Re^2: Dirtiest Data

by xdg (Monsignor)
in reply to Re: Dirtiest Data
in thread Dirtiest Data

The one tool I tend to use most often, as a first resort in the widest range of tasks, simply prints out a byte-value histogram, either as a 256-line list or as a nice 8-column x 32-row table, with an optional summary that counts up character categories like "printable ascii", "non-printable ascii", "8-bit", "iso-printable 8-bit", "digits", "whitespace", etc.

Wow. Too bad I can only ++ once.

Any chance there's a CPAN module to do that? If not, you should definitely write it! Moreover, this sounds like a great talk to give at seminar or conference. Or a great article for or The Perl Review.


Re^3: Dirtiest Data
by graff (Chancellor) on Jun 23, 2006 at 20:51 UTC
    Any chance there's a CPAN module to do that? If not, you should definitely write it!

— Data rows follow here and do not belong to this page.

-- ==== Sys2Proof/Certificates/Slice0/Obligations.lean ====
section
/-! DEFINITION. The statements for the provers. -/


open Sys2Proof Sys2Proof.Machine Sys2Proof.Safety

/-! ## Register instructions (classes 1 to 4). Each completes wherever it issues: its result in each lane, its
flags, PC + 12, and every other register, flag, special register, gang and byte of memory as it was. -/

/-- R92, R93: the exact integer result of each element, wrapped or clamped as R88 and R89 say. -/
def Obligations.IntegerArithmeticCompletes : Prop := ∀ f : OpA,
  Yields (.iadd f) f f.ty (fun s l => perElem f.ty (f.opx.getLsbD 0) (fun a b _ => a + b) (s.src l f.ty f.a) (s.src l f.ty f.b) 0) ∧
  Yields (.isub f) f f.ty (fun s l => perElem f.ty (f.opx.getLsbD 0) (fun a b _ => a - b) (s.src l f.ty f.a) (s.src l f.ty f.b) 0) ∧
  Yields (.imul f) f f.ty (fun s l => perElem f.ty false (fun a b _ => a * b) (s.src l f.ty f.a) (s.src l f.ty f.b) 0) ∧
  Yields (.imulh f) f f.ty (fun s l => perElem f.ty false (fun a b _ => a * b / 2 ^ f.ty.bits) (s.src l f.ty f.a) (s.src l f.ty f.b) 0) ∧
  Yields (.imad f) f f.ty (fun s l => perElem f.ty (f.opx.getLsbD 0) (fun a b c => a * b + c) (s.src l f.ty f.a) (s.src l f.ty f.b) (s.src l f.ty f.c)) ∧
  Yields (.imadw f) f (if f.ty = .s32 then .s64 else .u64) (fun s l =>
    let c := s.src l (if f.ty = .s32 then .s64 else .u64) f.c
    ⟨if f.ty = .s32 then (s.src32 l f.a).signExtend 64 * (s.src32 l f.b).signExtend 64 + c
      else (s.src32 l f.a).setWidth 64 * (s.src32 l f.b).setWidth 64 + c, 0⟩) ∧
  Yields (.imin f) f f.ty (fun s l => perElem f.ty false (fun a b _ => min a b) (s.src l f.ty f.a) (s.src l f.ty f.b) 0) ∧
  Yields (.imax f) f f.ty (fun s l => perElem f.ty false (fun a b _ => max a b) (s.src l f.ty f.a) (s.src l f.ty f.b) 0) ∧
  Yields (.iabs f) f f.ty (fun s l => perElem f.ty (f.opx.getLsbD 0) (fun a _ _ => |a|) (s.src l f.ty f.a) 0 0)

/-- R94, R95: bitwise logic; shifts of the type's width in which an amount of the width or more shifts
everything out. -/
def Obligations.LogicAndShiftsComplete : Prop := ∀ f : OpA,
  Yields (.andL f) f f.ty (fun s l => ⟨s.src l f.ty f.a &&& s.src l f.ty f.b, 0⟩) ∧
  Yields (.orL f) f f.ty (fun s l => ⟨s.src l f.ty f.a ||| s.src l f.ty f.b, 0⟩) ∧
  Yields (.xorL f) f f.ty (fun s l => ⟨s.src l f.ty f.a ^^^ s.src l f.ty f.b, 0⟩) ∧
  Yields (.lop3 f) f f.ty (fun s l =>
    let z := anfBits f.opx.toNat (s.src l f.ty f.a) (s.src l f.ty f.b) (s.src l f.ty f.c)
    ⟨if f.ty.wide then z else (z.setWidth 32).setWidth 64, 0⟩) ∧
  Yields (.shl f) f f.ty (fun s l =>
    let n := (s.src32 l f.b).toNat
    ⟨if f.ty.wide then s.src64 l f.a <<< n else (s.src32 l f.a <<< n).setWidth 64, 0⟩) ∧
  Yields (.shr f) f f.ty (fun s l =>
    let n := (s.src32 l f.b).toNat
    ⟨if f.ty.wide then s.src64 l f.a >>> n else (s.src32 l f.a >>> n).setWidth 64, 0⟩) ∧
  Yields (.sar f) f f.ty (fun s l =>
    let n := (s.src32 l f.b).toNat
    ⟨if f.ty.wide then (s.src64 l f.a).sshiftRight n else ((s.src32 l f.a).sshiftRight n).setWidth 64, 0⟩) ∧
  Yields (.shf f) f .u32 (fun s l =>
    let n := (s.src32 l f.c).toNat
    let x : Double := s.src32 l f.b ++ s.src32 l f.a
    let y : Double :=
      if f.opx.getLsbD 1 then (if f.opx.getLsbD 0 then (x.rotateLeft n).extractLsb' 32 32 else (x.rotateRight n).extractLsb' 0 32).setWidth 64
      else if f.opx.getLsbD 0 then ((x <<< min n 32).extractLsb' 32 32).setWidth 64
      else ((x >>> min n 32).extractLsb' 0 32).setWidth 64
    ⟨y, 0⟩)
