-- ==== Sys2Proof/Laws/Dispatch.lean ====
section
/-! SUPPORT. What `exec` is on each instruction. -/

namespace Sys2Proof.Machine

    um... well, <confession> the tool I referred to there is one that I actually wrote in C (so long ago, it was before I learned Perl) </confession>. "It ain't broke", so I've had no need to rewrite it. I sincerely apologize if it was inappropriate to discuss it here.

    Obviously a good Perl version to do the same thing would be a lot fewer lines of code than my C version, and most likely would not be significantly slower. But for the time being, I'm sorry that I must "leave it as an exercise for the reader..."

    (Update: I'm happy to share the C code with anyone who might want to try it out -- you can download it here: -- again, please forgive me for straying off-topic to non-Perl tools, and accept it in the spirit of PerlMonks, as an opportunity to adapt and enhance it in Perl.)